Note: The following is the first installment of a three-part series on the Marimekko chart by Tableau Zen Master Jonathan Drummey. Tableau 10 gives you precise control over the width of your bars, enabling this new chart type.
The Marimekko design firm of Helsinki, Finland exemplified the exuberant and colorful design style of the 1960s. The firm’s vivid fabrics and furnishings were a favorite among the decade’s bold and beautiful. In 1960, Jackie Kennedy campaigned for her husband, John, in Marimekko dresses. The Marimekko style remains popular to this day in design and, you may be surprised to learn, in data visualization.
A Marimekko chart is a two-dimensional stacked chart of stacked, contiguous bars—looking somewhat like a Marimekko fabric. Marimekko charts combine visual pop with information. The eye captures two levels of information as it admires the colorful pattern the chart creates.
The Marimekko chart goes by other names as well. I’ve seen it also called a mosaic plot, matrix chart, stacked spinogram, spineplot, olympic or submarine chart, a Mondrian diagram, or even shortened to just mekko chart. And there are just as many ways of defining this chart type:
- A combination of a 100% stacked column chart and 100% stacked horizontal-bar chart using a different variable for each
- A variable-width stacked column chart
- A way to show part-to-whole relationships across two variables at once
- A way to show the frequencies of a contingency table where the area of each displayed cell is proportional to the whole
We’ll call it Marimekko because that’s a common name in the Tableau world, though mosaic plot is the more widely-used name. I suspect that the reason Tableau users have wanted this chart since 2009 is that it combines multiple variables of data into a single rectangle of a plot. And “chunking” likely feels more efficient, even when it creates a more complicated graph that requires explanation.

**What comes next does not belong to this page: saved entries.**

/-! ## Waiting, retiring, traps -/

@[simp] theorem Core.waitHere_run (c : Core) : c.waitHere.run = .wait := rfl
@[simp] theorem Core.waitHere_halted (c : Core) : c.waitHere.halted = c.halted := rfl
@[simp] theorem Core.waitHere_stepping (c : Core) : c.waitHere.stepping = c.stepping := rfl
@[simp] theorem Core.waitHere_haltReq (c : Core) : c.waitHere.haltReq = c.haltReq := rfl
@[simp] theorem Core.waitHere_preemptReq (c : Core) : c.waitHere.preemptReq = c.preemptReq := rfl
@[simp] theorem Core.waitHere_pc (c : Core) : c.waitHere.pc = c.pc := rfl
@[simp] theorem Core.waitHere_regs (c : Core) : c.waitHere.regs = c.regs := rfl
@[simp] theorem Core.waitHere_status (c : Core) : c.waitHere.status = c.status := rfl
@[simp] theorem Core.waitHere_trap (c : Core) : c.waitHere.trap = c.trap := rfl
@[simp] theorem Core.waitHere_fp (c : Core) : c.waitHere.fp = c.fp := rfl
@[simp] theorem Core.waitHere_ids (c : Core) : c.waitHere.ids = c.ids := rfl
@[simp] theorem Core.waitHere_cnt (c : Core) : c.waitHere.cnt = c.cnt := rfl
@[simp] theorem Core.waitHere_outst (c : Core) : c.waitHere.outst = c.outst := rfl
@[simp] theorem Core.waitHere_ls (c : Core) : c.waitHere.ls = c.ls := rfl
@[simp] theorem Core.waitHere_bad (c : Core) : c.waitHere.bad = c.bad := rfl
@[simp] theorem Core.waitHere_badRegs (c : Core) : c.waitHere.badRegs = c.badRegs := rfl
@[simp] theorem Core.waitHere_stale (c : Core) : c.waitHere.stale = c.stale := rfl
@[simp] theorem Core.waitHere_ir (c : Core) : c.waitHere.ir = c.ir := rfl
@[simp] theorem Core.waitHere_cycOff (c : Core) : c.waitHere.cycOff = c.cycOff := rfl
@[simp] theorem Core.waitHere_instret (c : Core) : c.waitHere.instret = c.instret := rfl
@[simp] theorem Core.waitHere_latch (c : Core) : c.waitHere.latch = c.latch := rfl
@[simp] theorem Core.waitHere_shadow (c : Core) : c.waitHere.shadow = c.shadow := rfl
@[simp] theorem Core.waitHere_hres (c : Core) : c.waitHere.hres = c.hres := rfl
@[simp] theorem Core.waitHere_yleft (c : Core) : c.waitHere.yleft = c.yleft := rfl
@[simp] theorem Core.waitHere_vec (c : Core) : c.waitHere.vec = c.vec := rfl
@[simp] theorem Core.waitHere_tile (c : Core) : c.waitHere.tile = c.tile := rfl
@[simp] theorem Core.waitHere_copy (c : Core) : c.waitHere.copy = c.copy := rfl
@[simp] theorem Core.waitHere_applying (c : Core) : c.waitHere.applying = c.applying := rfl
@[simp] theorem Core.waitHere_inbox (c : Core) : c.waitHere.inbox = c.inbox := rfl
@[simp] theorem Core.waitHere_bars (c : Core) : c.waitHere.bars = c.bars := rfl
@[simp] theorem Core.waitHere_afault (c : Core) : c.waitHere.afault = c.afault := rfl
@[simp] theorem Core.waitHere_afpc (c : Core) : c.waitHere.afpc = c.afpc := rfl
@[simp] theorem Core.waitHere_afaddr (c : Core) : c.waitHere.afaddr = c.afaddr := rfl
@[simp] theorem Core.waitHere_afFar (c : Core) : c.waitHere.afFar = c.afFar := rfl
@[simp] theorem Core.waitHere_wl (c : Core) : c.waitHere.wl = c.wl := rfl
@[simp] theorem Core.waitHere_snd (c : Core) : c.waitHere.snd = c.snd := rfl
@[simp] theorem Core.waitHere_sce (c : Core) : c.waitHere.sce = c.sce := rfl
@[simp] theorem Core.waitHere_trans (c : Core) : c.waitHere.trans = c.trans := rfl
@[simp] theorem Core.waitHere_bound (c : Core) : c.waitHere.bound = c.bound := rfl
@[simp] theorem Core.waitHere_hubWait (c : Core) : c.waitHere.hubWait = c.hubWait := rfl
@[simp] theorem Core.waitHere_entering (c : Core) : c.waitHere.entering = c.entering := rfl
@[simp] theorem Core.waitHere_lastLoad (c : Core) : c.waitHere.lastLoad = c.lastLoad := rfl
@[simp] theorem Core.waitHere_wdAcc (c : Core) : c.waitHere.wdAcc = c.wdAcc := rfl
@[simp] theorem Core.waitHere_wdFrom (c : Core) : c.waitHere.wdFrom = c.wdFrom := rfl
@[simp] theorem Core.waitHere_wdFired (c : Core) : c.waitHere.wdFired = c.wdFired := rfl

But if you have to explain how to read a given chart to your users, then it’s probably not a good chart to stick on a dashboard for general use (because as much as we try to write instructions and create links to Online Help guides, how much do people actually use them?). That said, a more complicated chart type can be a fantastic tool for storytelling, as seen in Hans Rosling’s TED talk, “The Best Stats You’ve Ever Seen.”
Let me tell you a story using a famous example of Simpson’s paradox (also known as the Simpson-Yule effect). Briefly stated, Simpson’s paradox is where a trend appears in one direction when we look at the data as a whole, and then the trend reverses direction when we look at groups of the data (or vice versa).
In the early 1970s, there was a gender-bias lawsuit against the Graduate Division of the University of California Berkeley charging that women were being discriminated against in the admissions process. On an overall basis, the data seemed to agree. In the fall of 1973, there were 3,421 females and 8,442 males admitted, with admission rates of roughly 35% and 44% each:
A group of UC Berkeley faculty and staff obtained detailed admissions data and came to a different conclusion. The group's famous paper concluded that at the department level, there was a small but significant bias in graduate admissions in the opposite direction toward women.
If we break down the data by department for the six largest departments, we can see that different story. In four of the six largest departments, there was actually a higher proportion of women admitted than men, though for the overall acceptance, women had a lower admission rate:
Why the apparent paradox? The reason is due to a hidden lurking variable, in this case the number of women and men applying to each department. Here’s a set of stacked bars that show the number of women and men applying:
There are many more men than women applying to departments A and B, and that is weighting the results. Seeing the relationship between the number of applicants and admission rate in two separate charts is harder to tease out. This is where the Marimekko plot can come into play since it lets us display both measures at once.
The admission rate for each gender and department is still on the y-axis as a 100% stacked bars and the number of applicants is used to size each column. And in the spirit of going for it, I asked for some help on the visuals. My colleague and data fashionista Anya A’Hearn applied design elements from an actual Marimekko print to make it gorgeous:
With the Marimekko plot, the weighting that creates Simpson’s paradox becomes really apparent. In departments A and B, there’s a high admission rate for both genders and a much larger proportion of male applicants. That effectively pulls up the overall admission rate for men while in other departments, there’s a lower admission rate for men and a more equal proportion of male and female applicants.
The above view is not a single chart in Tableau. Instead it’s created as a dashboard with various images and text for design elements. The data is displayed in three worksheets: the main Marimekko chart itself, a second Marimekko for the overall proportions, and a third worksheet to act as the department header. An alternative view that only uses two worksheets uses a reference line to show the overall proportions:
Now that you know what a Marimekko is and when it’s most useful, it’s time to start building in Tableau 10. In the next installment of this series, I’ll share the steps to building a Marimekko chart in Tableau. And in the final installment, I’ll cover some alternatives to Marimekko charts that are easier to build.